We believe that the interest income earned on trust account funds in the period before we effect a business combination will be sufficient to fund the costs and expenses relating to our liquidation and dissolution if we do not consummate a business combination.
We will use substantially all of the net proceeds of the public offering and from the private placement, and interest income earned on the funds in the trust account, to acquire a target business, including identifying and evaluating prospective acquisition candidates, selecting the target business, and structuring, negotiating and consummating the business combination. Costs and expenses incurred prior to the consummation of a business combination, including those that relate to a business combination that is not consummated, will be paid from the interest earned on funds held in the trust account (to the extent such interest is released to us). To the extent that our capital stock is used in whole or in part as consideration to effect a business combination, the proceeds held in the trust account as well as any other net proceeds not expended will be used to finance the operations of the target business.
We believe that the funds available to us from interest income earned on the trust account ($1,825,000) will be sufficient to allow us to operate for at least 24 months or March 2009, assuming that a business combination is not consummated during that time. Over this time period, the following estimated expenditures are anticipated: $400,000 of expenses for legal, accounting and other expenses attendant to the structuring, negotiating and consummation of a business combination, $500,000 of expenses for identification, evaluation and due diligence investigation of a target business, $180,000 for administrative services and support payable to an affiliated third party ($7,500 per month for 24 months), $100,000 of expenses in legal and accounting fees relating to our SEC reporting obligations, $150,000 for directors' and officers' liability insurance and $495,000 for general working capital that will be used for miscellaneous expenses and reserves, deferred legal fees of $90,000, costs of dissolution and liquidation and reserves, if any, which we currently estimate to be approximately $50,000 to $75,000, potential deposits, down payments or funding of a "no-shop" provision in connection with a particular business combination and key-man insurance.
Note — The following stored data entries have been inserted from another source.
@[simp] theorem only_admSafeAll (h : Only ps s t) (k : [.yl] ⊆ ps) :
    Only ps s (admSafeAll t) := by
  simp only [List.cons_subset, List.nil_subset, and_true] at k
  unfold admSafeAll
  try dsimp only
  repeat' (first | (simp (maxDischargeDepth := 30) [*]; done) | split | (refine only_foldl ?_ fun _ _ => ?_))

@[simp] theorem only_admSafeOwned {sel : Nat → Bool} (h : Only ps s t) (k : [.yl] ⊆ ps) :
    Only ps s (admSafeOwned t sel) := by
  simp only [List.cons_subset, List.nil_subset, and_true] at k
  unfold admSafeOwned
  try dsimp only
  repeat' (first | (simp (maxDischargeDepth := 30) [*]; done) | split | (refine only_foldl ?_ fun _ _ => ?_))

@[simp] theorem only_admSafeWord {a : Nat} (h : Only ps s t) (k : [.yl] ⊆ ps) :
    Only ps s (admSafeWord t a) := by
  simp only [List.cons_subset, List.nil_subset, and_true] at k
  unfold admSafeWord
  try dsimp only
  repeat' (first | (simp (maxDischargeDepth := 30) [*]; done) | split | (refine only_foldl ?_ fun _ _ => ?_) | (refine only_foldl_fst ?_ fun _ _ => ?_))

@[simp] theorem only_canDrop {t1 : Nat} (h : Only ps s t) (k : [.cb] ⊆ ps) :
    Only ps s (canDrop t t1) := by
  simp only [List.cons_subset, List.nil_subset, and_true] at k
  unfold canDrop
  try dsimp only
  repeat' (first | (simp (maxDischargeDepth := 30) [*]; done) | split | (refine only_foldl ?_ fun _ _ => ?_))

@[simp] theorem only_dropRow {id : BitVec 16} (h : Only ps s t) (k : [.can, .yl, .host, .nv, .out] ⊆ ps) :
    Only ps s (dropRow t id) := by
  simp only [List.cons_subset, List.nil_subset, and_true] at k
  unfold dropRow
  try dsimp only
  repeat' (first | (simp (maxDischargeDepth := 30) [*]; done) | split)

@[simp] theorem only_cancelFrets {sel : FretE → Bool} (h : Only ps s t) (k : [.can, .fret, .yl, .host, .nv, .out] ⊆ ps) :
    Only ps s (cancelFrets t sel) := by
  simp only [List.cons_subset, List.nil_subset, and_true] at k
  unfold cancelFrets
  refine only_onFret (only_foldl h fun u e => ?_) (by simp [*])
  split <;> simp (maxDischargeDepth := 30) [*]

@[simp] theorem only_sendChange {t1 : Nat} {c : Change} (h : Only ps s t) (k : [.free, .yl, .fld] ⊆ ps) :
    Only ps s (sendChange t t1 c) := by
  simp only [List.cons_subset, List.nil_subset, and_true] at k
  unfold sendChange
  try dsimp only
  repeat' (first | (simp (maxDischargeDepth := 30) [*]; done) | split | (refine only_foldl ?_ fun _ _ => ?_) | (refine only_foldl_fst ?_ fun _ _ => ?_))

@[simp] theorem only_handOff {e : FretE} {stamp : Nat} {atFrame : Bool} (h : Only ps s t) (k : [.free, .fret, .yl, .fld] ⊆ ps) :
    Only ps s (handOff t e stamp atFrame).1 := by
  simp only [List.cons_subset, List.nil_subset, and_true] at k
  unfold handOff
  try dsimp only
  repeat' (first | (simp (maxDischargeDepth := 30) [*]; done) | split)

@[simp] theorem only_spend {e : FretE} (h : Only ps s t) (k : [.fret] ⊆ ps) :
    Only ps s (spend t e) := by
  simp only [List.cons_subset, List.nil_subset, and_true] at k
  unfold spend
  try dsimp only
  repeat' (first | (simp (maxDischargeDepth := 30) [*]; done) | split | (refine only_foldl ?_ fun _ _ => ?_) | (refine only_foldl_fst ?_ fun _ _ => ?_))

@[simp] theorem only_fireTrig {e : FretE} (h : Only ps s t) (k : [.seq] ⊆ ps) :
    Only ps s (fireTrig t e).1 := by
  simp only [List.cons_subset, List.nil_subset, and_true] at k
  unfold fireTrig
  try dsimp only
  repeat' (first | (simp (maxDischargeDepth := 30) [*]; done) | split)

@[simp] theorem only_fretLate {e : FretE} {d : Int} (h : Only ps s t) (k : [.fret, .host, .nv, .out] ⊆ ps) :
    Only ps s (fretLate t e d) := by
  simp only [List.cons_subset, List.nil_subset, and_true] at k
  unfold fretLate
  try dsimp only
  repeat' (first | (simp (maxDischargeDepth := 30) [*]; done) | split)

@[simp] theorem only_judge {e : FretE} (h : Only ps s t) (k : [.free, .seq, .can, .fret, .yl, .fld, .host, .nv, .out] ⊆ ps) :
    Only ps s (judge t e).1 := by
  simp only [List.cons_subset, List.nil_subset, and_true] at k
  unfold judge
  try dsimp only
  repeat' (first | (simp (maxDischargeDepth := 30) [*]; done) | split)

@[simp] theorem only_judgeAll {l : List FretE} (h : Only ps s t)
    (k : [.free, .seq, .can, .fret, .yl, .fld, .host, .nv, .out] ⊆ ps) : Only ps s (judgeAll t l).1 := by
  induction l generalizing t with
  | nil => exact h
  | cons e r ih =>
    unfold judgeAll
    exact ih (only_judge h k)

@[simp] theorem only_modRow {id : BitVec 16} {f : RowSt → RowSt} (h : Only ps s t) (k : [.fret] ⊆ ps) :
    Only ps s (modRow t id f) := by
  simp only [List.cons_subset, List.nil_subset, and_true] at k
  unfold modRow
  try dsimp only
  repeat' (first | (simp (maxDischargeDepth := 30) [*]; done) | split)

@[simp] theorem only_armRow {id : BitVec 16} (h : Only ps s t) (k : [.can, .fret, .yl, .host, .nv, .out] ⊆ ps) :
    Only ps s (armRow t id) := by
  simp only [List.cons_subset, List.nil_subset, and_true] at k
  unfold armRow
  try dsimp only
  repeat' (first | (simp (maxDischargeDepth := 30) [*]; done) | split)

@[simp] theorem only_putEntry {num : Nat} {o : Option FretE} (h : Only ps s t) (k : [.fret] ⊆ ps) :
    Only ps s (putEntry t num o) := by
  simp only [List.cons_subset, List.nil_subset, and_true] at k
  unfold putEntry
  try dsimp only
  repeat' (first | (simp (maxDischargeDepth := 30) [*]; done) | split | (refine only_foldl ?_ fun _ _ => ?_) | (refine only_foldl_fst ?_ fun _ _ => ?_))

@[simp] theorem only_judgeShaft {sh : Nat} (h : Only ps s t) (k : [.free, .seq, .can, .fret, .yl, .fld, .host, .nv, .out] ⊆ ps) :
    Only ps s (judgeShaft t sh) := by
  simp only [List.cons_subset, List.nil_subset, and_true] at k
  unfold judgeShaft
  try dsimp only
  repeat' (first | (simp (maxDischargeDepth := 30) [*]; done) | split | (refine only_foldl ?_ fun _ _ => ?_))

@[simp] theorem only_rowEnter {e : FretE} (h : Only ps s t) (k : [.can, .fret] ⊆ ps) :
    Only ps s (rowEnter t e).1 := by
  simp only [List.cons_subset, List.nil_subset, and_true] at k
  unfold rowEnter
  try dsimp only
  repeat' (first | (simp (maxDischargeDepth := 30) [*]; done) | split | (refine only_foldl ?_ fun _ _ => ?_) | (refine only_foldl_fst ?_ fun _ _ => ?_))

@[simp] theorem only_fretEnter {e : FretE} (h : Only ps s t) (k : [.free, .seq, .can, .fret, .yl, .fld, .host, .nv, .out] ⊆ ps) :
    Only ps s (fretEnter t e) := by
  simp only [List.cons_subset, List.nil_subset, and_true] at k
  unfold fretEnter
  try dsimp only
  repeat' (first | (simp (maxDischargeDepth := 30) [*]; done) | split)

@[simp] theorem only_fretCancel {task : Nat} {key : Word} (h : Only ps s t) (k : [.can, .fret, .yl, .host, .nv, .out] ⊆ ps) :
    Only ps s (fretCancel t task key) := by
  simp only [List.cons_subset, List.nil_subset, and_true] at k
  unfold fretCancel
  try dsimp only
  repeat' (first | (simp (maxDischargeDepth := 30) [*]; done) | split)

@[simp] theorem only_rowMissed {e : FretE} {r : RowSt} (h : Only ps s t) (k : [.seq, .can, .fret, .yl, .host, .nv, .out] ⊆ ps) :
    Only ps s (rowMissed t e r) := by
  simp only [List.cons_subset, List.nil_subset, and_true] at k
  unfold rowMissed
  try dsimp only
  repeat' (first | (simp (maxDischargeDepth := 30) [*]; done) | split | (refine only_foldl ?_ fun _ _ => ?_))

@[simp] theorem only_rowDeadlines (h : Only ps s t) (k : [.fret] ⊆ ps) :
    Only ps s (rowDeadlines t) := by
  simp only [List.cons_subset, List.nil_subset, and_true] at k
  unfold rowDeadlines
  try dsimp only
  repeat' (first | (simp (maxDischargeDepth := 30) [*]; done) | split | (refine only_foldl ?_ fun _ _ => ?_) | (refine only_foldl_fst ?_ fun _ _ => ?_))

@[simp] theorem only_evalEntry {pos : Nat} {e : FretE} (h : Only ps s t) (k : [.free, .seq, .can, .fret, .yl, .fld, .host, .nv, .out] ⊆ ps) :
    Only ps s (evalEntry t pos e).1 := by
  simp only [List.cons_subset, List.nil_subset, and_true] at k
  unfold evalEntry
  try dsimp only
  repeat' (first | (simp (maxDischargeDepth := 30) [*]; done) | split)

@[simp] theorem only_evalAll (h : Only ps s t) (k : [.free, .seq, .can, .fret, .yl, .fld, .host, .nv, .out] ⊆ ps) :
    Only ps s (evalAll t) := by
  simp only [List.cons_subset, List.nil_subset, and_true] at k
  unfold evalAll
  try dsimp only
  repeat' (first | (simp (maxDischargeDepth := 30) [*]; done) | split | (refine only_foldl ?_ fun _ _ => ?_))

@[simp] theorem only_reproject {sh : Nat} {reversed : Bool} (h : Only ps s t) (k : [.free, .fret, .yl, .fld] ⊆ ps) :
    Only ps s (reproject t sh reversed) := by
  simp only [List.cons_subset, List.nil_subset, and_true] at k
  unfold reproject
  try dsimp only
  repeat' (first | (simp (maxDischargeDepth := 30) [*]; done) | split | (refine only_foldl ?_ fun _ _ => ?_))

@[simp] theorem only_shaftFault {n : Nat} (h : Only ps s t) (k : [.seq, .can, .fret, .yl, .host, .nv, .out] ⊆ ps) :
    Only ps s (shaftFault t n) := by
  simp only [List.cons_subset, List.nil_subset, and_true] at k
  unfold shaftFault
  refine only_cancelFrets (only_foldl ?_ fun u e => ?_) (by simp [*])
  · simp (maxDischargeDepth := 30) [*]
  · split <;> simp (maxDischargeDepth := 30) [*]

@[simp] theorem only_encError {n : Nat} {kind : Nat} (h : Only ps s t) (k : [.seq, .can, .fret, .yl, .host, .nv, .out] ⊆ ps) :
    Only ps s (encError t n kind) := by
  simp only [List.cons_subset, List.nil_subset, and_true] at k
  unfold encError
  try dsimp only
  repeat' (first | (simp (maxDischargeDepth := 30) [*]; done) | split)

@[simp] theorem only_referenceEdge {n : Nat} (h : Only ps s t) (k : [.free, .seq, .can, .fret, .yl, .fld, .host, .nv, .out] ⊆ ps) :
    Only ps s (referenceEdge t n) := by
  simp only [List.cons_subset, List.nil_subset, and_true] at k
  unfold referenceEdge
  try dsimp only
  repeat' (first | (simp (maxDischargeDepth := 30) [*]; done) | split)

@[simp] theorem only_loopEvent {n : Nat} (h : Only ps s t) (k : [.seq] ⊆ ps) :
    Only ps s (loopEvent t n) := by
  simp only [List.cons_subset, List.nil_subset, and_true] at k
  unfold loopEvent
  try dsimp only
  repeat' (first | (simp (maxDischargeDepth := 30) [*]; done) | split)

@[simp] theorem only_loopFault {n : Nat} {reason : Nat} {r : Word} {y : Word} (h : Only ps s t) (k : [.seq, .lp, .host, .nv, .out] ⊆ ps) :
    Only ps s (loopFault t n reason r y) := by
  simp only [List.cons_subset, List.nil_subset, and_true] at k
  unfold loopFault
  try dsimp only
  repeat' (first | (simp (maxDischargeDepth := 30) [*]; done) | split)

@[simp] theorem only_tuneEnded {n : Nat} {st : Nat} {ku : Word} {tu : Word} (h : Only ps s t) (k : [.seq, .lp, .host, .nv, .out] ⊆ ps) :
    Only ps s (tuneEnded t n st ku tu) := by
  simp only [List.cons_subset, List.nil_subset, and_true] at k
  unfold tuneEnded
  try dsimp only
  repeat' (first | (simp (maxDischargeDepth := 30) [*]; done) | split)

@[simp] theorem only_tuneStart {n : Nat} {rule : Nat} {cycles : Nat} {dr : Word} {eps : Word} {limitMs : Nat} (h : Only ps s t) (k : [.seq, .can, .lp, .host, .nv, .out] ⊆ ps) :
    Only ps s (tuneStart t n rule cycles dr eps limitMs).1 := by
  simp only [List.cons_subset, List.nil_subset, and_true] at k
  unfold tuneStart
  try dsimp only
  repeat' (first | (simp (maxDischargeDepth := 30) [*]; done) | split)

@[simp] theorem only_tuneEndNow {n : Nat} {st : Nat} (h : Only ps s t) (k : [.seq, .can, .lp, .host, .nv, .out] ⊆ ps) :
    Only ps s (tuneEndNow t n st) := by
  simp only [List.cons_subset, List.nil_subset, and_true] at k
  unfold tuneEndNow
  try dsimp only
  repeat' (first | (simp (maxDischargeDepth := 30) [*]; done) | split)

@[simp] theorem only_tuneEndsAs {n : Nat} {st : Nat} (h : Only ps s t) (k : [.lp] ⊆ ps) :
    Only ps s (tuneEndsAs t n st) := by
  simp only [List.cons_subset, List.nil_subset, and_true] at k
  unfold tuneEndsAs
  try dsimp only
  repeat' (first | (simp (maxDischargeDepth := 30) [*]; done) | split | (refine only_foldl ?_ fun _ _ => ?_) | (refine only_foldl_fst ?_ fun _ _ => ?_))

@[simp] theorem only_tuneAbort {n : Nat} (h : Only ps s t) (k : [.seq, .can, .lp, .host, .nv, .out] ⊆ ps) :
    Only ps s (tuneAbort t n).1 := by
  simp only [List.cons_subset, List.nil_subset, and_true] at k
  unfold tuneAbort
  try dsimp only
  repeat' (first | (simp (maxDischargeDepth := 30) [*]; done) | split)

@[simp] theorem only_capEnded {n : Nat} {st : Nat} {count : Nat} (h : Only ps s t) (k : [.seq, .host, .nv, .out] ⊆ ps) :
    Only ps s (capEnded t n st count) := by
  simp only [List.cons_subset, List.nil_subset, and_true] at k
  unfold capEnded
  try dsimp only
  repeat' (first | (simp (maxDischargeDepth := 30) [*]; done) | split)
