@[simp] theorem only_callLoopTune {g0 : Word} {g1 : Word} {g2 : Word} {g3 : Word} (h : Only ps s t) (k : [.seq, .can, .lp, .host, .nv, .out] ⊆ ps) :
    Only ps s (callLoopTune t g0 g1 g2 g3) := by
  simp only [List.cons_subset, List.nil_subset, and_true] at k
  unfold callLoopTune
  try dsimp only
  repeat' (first | (simp (maxDischargeDepth := 30) [*]; done) | split)

@[simp] theorem only_callLoopCapture {g0 : Word} {g1 : Word} {g2 : Word} {g3 : Word} (h : Only ps s t) (k : [.seq, .lp, .host, .nv, .out] ⊆ ps) :
    Only ps s (callLoopCapture t g0 g1 g2 g3) := by
  simp only [List.cons_subset, List.nil_subset, and_true] at k
  unfold callLoopCapture
  try dsimp only
  repeat' (first | (simp (maxDischargeDepth := 30) [*]; done) | split)

@[simp] theorem only_loopAbortOf {g0 : Word} (h : Only ps s t) (k : [.seq, .can, .lp, .host, .nv, .out] ⊆ ps) :
    Only ps s (loopAbortOf t g0).1 := by
  simp only [List.cons_subset, List.nil_subset, and_true] at k
  unfold loopAbortOf
  try dsimp only
  repeat' (first | (simp (maxDischargeDepth := 30) [*]; done) | split)

@[simp] theorem only_hostNotify {n : Nat} {bits : Word} (h : Only ps s t) (k : [.host, .out] ⊆ ps) :
    Only ps s (hostNotify t n bits) := by
  simp only [List.cons_subset, List.nil_subset, and_true] at k
  unfold hostNotify
  try dsimp only
  repeat' (first | (simp (maxDischargeDepth := 30) [*]; done) | split)

@[simp] theorem only_callSafeStop {t1 : Nat} {g0 : Word} (h : Only ps s t) (k : [.free, .cfg, .dev, .ln, .seq, .can, .fret, .yl, .lp, .fld, .cb, .host, .pkg, .nv, .out] ⊆ ps) :
    Only ps s (callSafeStop t t1 g0) := by
  simp only [List.cons_subset, List.nil_subset, and_true] at k
  unfold callSafeStop
  try dsimp only
  repeat' (first | (simp (maxDischargeDepth := 30) [*]; done) | split)

@[simp] theorem only_callNvWrite {t1 : Nat} {g0 : Word} {g1 : Word} {g2 : Word} {g3 : Word} (h : Only ps s t) (k : [.free, .yl, .host, .nv, .out] ⊆ ps) :
    Only ps s (callNvWrite t t1 g0 g1 g2 g3) := by
  simp only [List.cons_subset, List.nil_subset, and_true] at k
  unfold callNvWrite
  try dsimp only
  repeat' (first | (simp (maxDischargeDepth := 30) [*]; done) | split)

@[simp] theorem only_callNvCount {t1 : Nat} {g0 : Word} (h : Only ps s t) (k : [.free, .yl, .nv] ⊆ ps) :
    Only ps s (callNvCount t t1 g0) := by
  simp only [List.cons_subset, List.nil_subset, and_true] at k
  unfold callNvCount
  try dsimp only
  repeat' (first | (simp (maxDischargeDepth := 30) [*]; done) | split | (refine only_foldl ?_ fun _ _ => ?_) | (refine only_foldl_fst ?_ fun _ _ => ?_))
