theorem only_runCmd {op : Nat} {body : CmdBody} {n : Nat} (h : Only ps s t)
    (kb : ∀ u m b, Only ps u (body u m b).left) (k : [.free, .yl, .host, .out] ⊆ ps) : Only ps s (runCmd op body t n) := by
  have k' := k
  simp only [List.cons_subset, List.nil_subset, and_true] at k
  unfold runCmd
  have h1 : Only ps s (drainBad t n) := by simp (maxDischargeDepth := 30) [*]
  dsimp only
  split
  · refine only_drainBad (only_goOn (Only.trans ?_ (kb _ _ _)) (by simp [*])) (by simp [*])
    simp (maxDischargeDepth := 30) [*]
  · exact h1

@[simp] theorem only_winPut {n : Nat} {off : Nat} {b : List Byte} (h : Only ps s t) (k : [.host] ⊆ ps) :
    Only ps s (winPut t n off b) := by
  simp only [List.cons_subset, List.nil_subset, and_true] at k
  unfold winPut
  try dsimp only
  repeat' (first | (simp (maxDischargeDepth := 30) [*]; done) | split)

@[simp] theorem only_dropOwner {n : Nat} {reason : Nat} (h : Only ps s t) (k : [.host, .nv, .out] ⊆ ps) :
    Only ps s (dropOwner t n reason) := by
  simp only [List.cons_subset, List.nil_subset, and_true] at k
  unfold dropOwner
  try dsimp only
  repeat' (first | (simp (maxDischargeDepth := 30) [*]; done) | split)

theorem only_hostAccess {op : Nat} {body : CmdBody} {n : Nat} (h : Only ps s t)
    (kb : ∀ u m b, Only ps u (body u m b).left) (k : [.free, .yl, .host, .out] ⊆ ps) : Only ps s (hostAccess op body t n) := by
  have k' := k
  simp only [List.cons_subset, List.nil_subset, and_true] at k
  unfold hostAccess
  split
  · split
    · split
      · exact h
      · exact only_modSlot (only_drawTag h (by simp [*])) (by simp [*])
    · exact only_runCmd (only_passTag h (by simp [*])) kb k'
  · exact only_runCmd h kb k'

@[simp] theorem only_stageSafe {f : Safe → Safe} (h : Only ps s t) (k : [.nv] ⊆ ps) :
    Only ps s (stageSafe t f) := by
  simp only [List.cons_subset, List.nil_subset, and_true] at k
  unfold stageSafe
  try dsimp only
  repeat' (first | (simp (maxDischargeDepth := 30) [*]; done) | split)

@[simp] theorem only_bothSafe {f : Safe → Safe} (h : Only ps s t) (k : [.safe, .nv] ⊆ ps) :
    Only ps s (bothSafe t f) := by
  simp only [List.cons_subset, List.nil_subset, and_true] at k
  unfold bothSafe
  try dsimp only
  repeat' (first | (simp (maxDischargeDepth := 30) [*]; done) | split)

@[simp] theorem only_passwordFail {n : Nat} {op : Nat} (h : Only ps s t) (k : [.host, .safe, .nv, .out] ⊆ ps) :
    Only ps s (passwordFail t n op) := by
  simp only [List.cons_subset, List.nil_subset, and_true] at k
  unfold passwordFail
  try dsimp only
  repeat' (first | (simp (maxDischargeDepth := 30) [*]; done) | split)

@[simp] theorem only_clearConfirmed {n : Nat} {b : Bool} (h : Only ps s t) (k : [.host, .safe, .nv, .out] ⊆ ps) :
    Only ps s (clearConfirmed t n b) := by
  simp only [List.cons_subset, List.nil_subset, and_true] at k
  unfold clearConfirmed
  try dsimp only
  repeat' (first | (simp (maxDischargeDepth := 30) [*]; done) | split)

@[simp] theorem only_wdKick (h : Only ps s t) (k : [.wd] ⊆ ps) :
    Only ps s (wdKick t) := by
  simp only [List.cons_subset, List.nil_subset, and_true] at k
  unfold wdKick
  try dsimp only
  repeat' (first | (simp (maxDischargeDepth := 30) [*]; done) | split)

@[simp] theorem only_beginErase (h : Only ps s t) (k : [.svc, .wd] ⊆ ps) :
    Only ps s (beginErase t) := by
  simp only [List.cons_subset, List.nil_subset, and_true] at k
  unfold beginErase
  try dsimp only
  repeat' (first | (simp (maxDischargeDepth := 30) [*]; done) | split)

@[simp] theorem only_addErases {blocks : List Nat} {use : EraseUse} (h : Only ps s t) (k : [.svc, .wd] ⊆ ps) :
    Only ps s (addErases t blocks use) := by
  simp only [List.cons_subset, List.nil_subset, and_true] at k
  unfold addErases
  try dsimp only
  repeat' (first | (simp (maxDischargeDepth := 30) [*]; done) | split)

@[simp] theorem only_dropErases {use : EraseUse} (h : Only ps s t) (k : [.svc] ⊆ ps) :
    Only ps s (dropErases t use) := by
  simp only [List.cons_subset, List.nil_subset, and_true] at k
  unfold dropErases
  try dsimp only
  repeat' (first | (simp (maxDischargeDepth := 30) [*]; done) | split)

@[simp] theorem only_eraseBlock {b : Nat} (h : Only ps s t) (k : [.svc] ⊆ ps) :
    Only ps s (eraseBlock t b) := by
  simp only [List.cons_subset, List.nil_subset, and_true] at k
  unfold eraseBlock
  try dsimp only
  repeat' (first | (simp (maxDischargeDepth := 30) [*]; done) | split)

@[simp] theorem only_norWrite {a : Nat} {l : List Byte} (h : Only ps s t) (k : [.free, .svc] ⊆ ps) :
    Only ps s (norWrite t a l) := by
  simp only [List.cons_subset, List.nil_subset, and_true] at k
  unfold norWrite
  try dsimp only
  repeat' (first | (simp (maxDischargeDepth := 30) [*]; done) | (rw [only_iff] at h ⊢; simp_all; done) | split)

@[simp] theorem only_stageRun {n : Nat} (h : Only ps s t) (k : [.free, .ps, .ln, .seq, .host, .pkg, .nv, .out] ⊆ ps) :
    Only ps s (stageRun t n) := by
  simp only [List.cons_subset, List.nil_subset, and_true] at k
  unfold stageRun
  try dsimp only
  repeat' (first | (simp (maxDischargeDepth := 30) [*]; done) | split)

@[simp] theorem only_removeTasks {p : Plan} (h : Only ps s t) (k : [.cfg] ⊆ ps) :
    Only ps s (removeTasks t p) := by
  simp only [List.cons_subset, List.nil_subset, and_true] at k
  unfold removeTasks
  try dsimp only
  repeat' (first | (simp (maxDischargeDepth := 30) [*]; done) | (rw [only_iff] at h ⊢; simp_all; done) | split | (refine only_foldl ?_ fun _ _ => ?_))

@[simp] theorem only_epoch {p : Plan} {at_ : Nat} (h : Only ps s t) (k : [.free, .cfg, .ln, .seq, .can, .host, .pkg, .safe, .nv, .out] ⊆ ps) :
    Only ps s (epoch t p at_) := by
  simp only [List.cons_subset, List.nil_subset, and_true] at k
  unfold epoch
  try dsimp only
  repeat' (first | (simp (maxDischargeDepth := 30) [*]; done) | (rw [only_iff] at h ⊢; simp_all; done) | split | (refine only_foldl ?_ fun _ _ => ?_))

@[simp] theorem only_resetState (h : Only ps s t) (k : [.cfg, .dev, .clk, .ps, .ln, .seq, .can, .fret, .yl, .lp, .fld, .cb, .host, .pkg, .safe, .nv, .svc, .wd] ⊆ ps) :
    Only ps s (resetState t) := by
  simp only [List.cons_subset, List.nil_subset, and_true] at k
  unfold resetState
  try dsimp only
  repeat' (first | (simp (maxDischargeDepth := 30) [*]; done) | (rw [only_iff] at h ⊢; simp_all; done) | split | (refine only_foldl ?_ fun _ _ => ?_))

@[simp] theorem only_noteReset {r : RstSrc} {left : DevState} (h : Only ps s t) (k : [.clk] ⊆ ps) :
    Only ps s (noteReset t r left) := by
  simp only [List.cons_subset, List.nil_subset, and_true] at k
  unfold noteReset
  try dsimp only
  repeat' (first | (simp (maxDischargeDepth := 30) [*]; done) | split)

@[simp] theorem only_deviceReset {cause : Nat} {r : RstSrc} {cut : Bool} (h : Only ps s t) (k : [.free, .cfg, .dev, .clk, .ps, .ln, .seq, .can, .fret, .yl, .lp, .fld, .cb, .host, .pkg, .safe, .nv, .svc, .wd, .out] ⊆ ps) :
    Only ps s (deviceReset t cause r cut) := by
  simp only [List.cons_subset, List.nil_subset, and_true] at k
  unfold deviceReset
  try dsimp only
  repeat' (first | (simp (maxDischargeDepth := 30) [*]; done) | split | (refine only_foldl ?_ fun _ _ => ?_))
We do not believe we will need to raise additional funds in order to meet the expenditures required for operating our business prior to consummating a business combination. However, we may need to raise additional funds through a private offering of debt or equity securities if such funds are required to consummate a business combination.
In addition to the above described allocation of interest accrued on the trust account, at June 30, 2008, we had funds aggregating $14,558 held outside of the trust account.
Off-Balance Sheet Arrangements
We do not have any off-balance sheet arrangements.
Contractual Obligations
We do not have any long-term debt, capital lease obligations, operating lease obligations, purchase obligations or other long-term liabilities.